**TRY IT:** Only the lines holding "prior" are wanted here; copy each from the listing.

**RECORDS SHOWN:**
____________________
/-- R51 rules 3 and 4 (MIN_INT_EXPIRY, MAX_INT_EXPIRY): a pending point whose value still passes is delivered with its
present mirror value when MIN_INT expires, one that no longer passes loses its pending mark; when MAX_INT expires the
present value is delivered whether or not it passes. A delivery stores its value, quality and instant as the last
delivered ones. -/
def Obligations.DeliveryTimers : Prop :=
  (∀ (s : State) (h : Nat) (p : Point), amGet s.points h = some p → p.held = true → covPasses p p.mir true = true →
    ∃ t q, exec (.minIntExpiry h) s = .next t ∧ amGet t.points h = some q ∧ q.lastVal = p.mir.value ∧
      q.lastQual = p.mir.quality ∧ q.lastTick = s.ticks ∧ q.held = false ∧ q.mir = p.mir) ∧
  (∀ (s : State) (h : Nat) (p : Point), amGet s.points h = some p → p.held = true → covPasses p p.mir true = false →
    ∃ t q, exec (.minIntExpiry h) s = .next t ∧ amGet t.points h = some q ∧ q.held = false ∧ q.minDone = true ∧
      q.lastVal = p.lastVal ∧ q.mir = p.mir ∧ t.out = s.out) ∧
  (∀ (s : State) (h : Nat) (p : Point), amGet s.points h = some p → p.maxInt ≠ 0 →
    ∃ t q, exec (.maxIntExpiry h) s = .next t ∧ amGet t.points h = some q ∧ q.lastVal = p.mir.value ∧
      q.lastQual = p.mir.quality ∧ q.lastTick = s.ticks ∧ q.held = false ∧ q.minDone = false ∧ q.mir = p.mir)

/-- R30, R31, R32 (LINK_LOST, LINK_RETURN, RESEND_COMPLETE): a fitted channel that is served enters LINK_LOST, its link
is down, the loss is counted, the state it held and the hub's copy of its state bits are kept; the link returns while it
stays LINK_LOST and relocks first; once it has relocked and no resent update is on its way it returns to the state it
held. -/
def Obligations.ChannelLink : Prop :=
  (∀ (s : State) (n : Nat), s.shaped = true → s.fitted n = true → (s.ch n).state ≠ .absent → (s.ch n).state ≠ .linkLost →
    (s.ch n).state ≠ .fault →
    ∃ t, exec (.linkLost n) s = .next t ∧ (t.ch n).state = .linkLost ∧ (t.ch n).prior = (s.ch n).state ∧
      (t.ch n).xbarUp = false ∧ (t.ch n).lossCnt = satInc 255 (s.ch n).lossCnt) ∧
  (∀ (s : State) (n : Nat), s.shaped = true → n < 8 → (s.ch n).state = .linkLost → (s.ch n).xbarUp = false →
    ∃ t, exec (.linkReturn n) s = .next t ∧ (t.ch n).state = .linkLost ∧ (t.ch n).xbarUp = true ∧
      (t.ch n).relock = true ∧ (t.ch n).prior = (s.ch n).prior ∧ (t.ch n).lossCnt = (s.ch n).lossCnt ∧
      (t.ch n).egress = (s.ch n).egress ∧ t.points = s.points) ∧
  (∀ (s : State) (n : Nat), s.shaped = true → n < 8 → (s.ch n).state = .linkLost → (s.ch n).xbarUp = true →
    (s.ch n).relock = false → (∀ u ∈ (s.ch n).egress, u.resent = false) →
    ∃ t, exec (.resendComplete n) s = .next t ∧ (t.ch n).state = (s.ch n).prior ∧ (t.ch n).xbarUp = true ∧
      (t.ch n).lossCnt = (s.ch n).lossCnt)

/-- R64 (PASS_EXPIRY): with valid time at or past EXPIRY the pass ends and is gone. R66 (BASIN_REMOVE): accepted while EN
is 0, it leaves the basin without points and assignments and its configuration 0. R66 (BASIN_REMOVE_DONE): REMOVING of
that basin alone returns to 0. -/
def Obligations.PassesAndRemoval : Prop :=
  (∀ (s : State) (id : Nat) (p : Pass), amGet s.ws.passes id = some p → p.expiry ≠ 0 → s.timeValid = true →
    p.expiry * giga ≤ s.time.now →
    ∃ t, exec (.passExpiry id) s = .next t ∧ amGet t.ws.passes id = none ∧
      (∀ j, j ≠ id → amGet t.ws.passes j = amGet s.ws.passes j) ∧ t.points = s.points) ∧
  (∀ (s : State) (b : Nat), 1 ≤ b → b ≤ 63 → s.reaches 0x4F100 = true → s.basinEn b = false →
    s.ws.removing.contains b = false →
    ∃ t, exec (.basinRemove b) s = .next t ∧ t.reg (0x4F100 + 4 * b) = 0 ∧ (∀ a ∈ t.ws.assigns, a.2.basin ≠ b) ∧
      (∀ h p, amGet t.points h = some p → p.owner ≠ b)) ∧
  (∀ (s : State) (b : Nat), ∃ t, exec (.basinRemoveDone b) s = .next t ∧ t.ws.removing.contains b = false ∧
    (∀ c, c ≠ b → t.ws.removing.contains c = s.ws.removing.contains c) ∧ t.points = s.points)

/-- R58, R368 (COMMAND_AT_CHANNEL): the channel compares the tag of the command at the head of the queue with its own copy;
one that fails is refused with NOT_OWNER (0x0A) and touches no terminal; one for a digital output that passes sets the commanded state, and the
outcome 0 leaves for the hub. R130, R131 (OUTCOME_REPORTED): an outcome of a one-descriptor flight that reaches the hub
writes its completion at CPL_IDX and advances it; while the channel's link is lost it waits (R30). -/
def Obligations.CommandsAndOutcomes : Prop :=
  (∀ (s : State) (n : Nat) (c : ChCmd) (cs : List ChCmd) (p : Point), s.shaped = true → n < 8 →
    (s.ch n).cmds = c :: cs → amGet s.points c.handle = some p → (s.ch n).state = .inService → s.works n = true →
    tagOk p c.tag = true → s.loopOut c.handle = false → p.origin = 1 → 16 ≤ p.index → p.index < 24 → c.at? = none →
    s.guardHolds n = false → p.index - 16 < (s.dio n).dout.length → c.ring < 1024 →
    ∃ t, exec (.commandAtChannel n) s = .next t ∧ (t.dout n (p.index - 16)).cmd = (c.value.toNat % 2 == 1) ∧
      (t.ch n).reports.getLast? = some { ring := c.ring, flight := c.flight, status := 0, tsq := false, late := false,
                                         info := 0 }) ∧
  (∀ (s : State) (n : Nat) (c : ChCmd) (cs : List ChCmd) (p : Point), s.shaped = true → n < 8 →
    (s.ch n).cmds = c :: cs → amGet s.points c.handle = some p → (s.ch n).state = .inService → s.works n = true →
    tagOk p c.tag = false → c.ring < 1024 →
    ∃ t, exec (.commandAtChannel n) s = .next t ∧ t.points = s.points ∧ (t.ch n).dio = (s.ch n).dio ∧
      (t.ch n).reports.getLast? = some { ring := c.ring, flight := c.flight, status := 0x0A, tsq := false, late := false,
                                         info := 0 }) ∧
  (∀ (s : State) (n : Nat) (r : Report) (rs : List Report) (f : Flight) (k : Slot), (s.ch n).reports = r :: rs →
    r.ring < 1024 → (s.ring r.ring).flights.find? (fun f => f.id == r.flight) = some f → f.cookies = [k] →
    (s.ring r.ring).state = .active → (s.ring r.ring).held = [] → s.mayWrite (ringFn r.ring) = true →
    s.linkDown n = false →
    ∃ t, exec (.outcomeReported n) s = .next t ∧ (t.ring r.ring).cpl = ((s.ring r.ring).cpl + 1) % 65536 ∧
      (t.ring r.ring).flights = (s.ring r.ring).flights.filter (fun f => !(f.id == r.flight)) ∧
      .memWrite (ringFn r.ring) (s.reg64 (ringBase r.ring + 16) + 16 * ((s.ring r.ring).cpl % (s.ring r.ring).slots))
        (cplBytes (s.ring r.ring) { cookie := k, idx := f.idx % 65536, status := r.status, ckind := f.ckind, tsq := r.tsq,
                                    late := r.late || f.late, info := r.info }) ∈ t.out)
____________________
**ANSWER BELOW:**
    ∃ t, exec (.linkLost n) s = .next t ∧ (t.ch n).state = .linkLost ∧ (t.ch n).prior = (s.ch n).state ∧
      (t.ch n).relock = true ∧ (t.ch n).prior = (s.ch n).prior ∧ (t.ch n).lossCnt = (s.ch n).lossCnt ∧
    ∃ t, exec (.resendComplete n) s = .next t ∧ (t.ch n).state = (s.ch n).prior ∧ (t.ch n).xbarUp = true ∧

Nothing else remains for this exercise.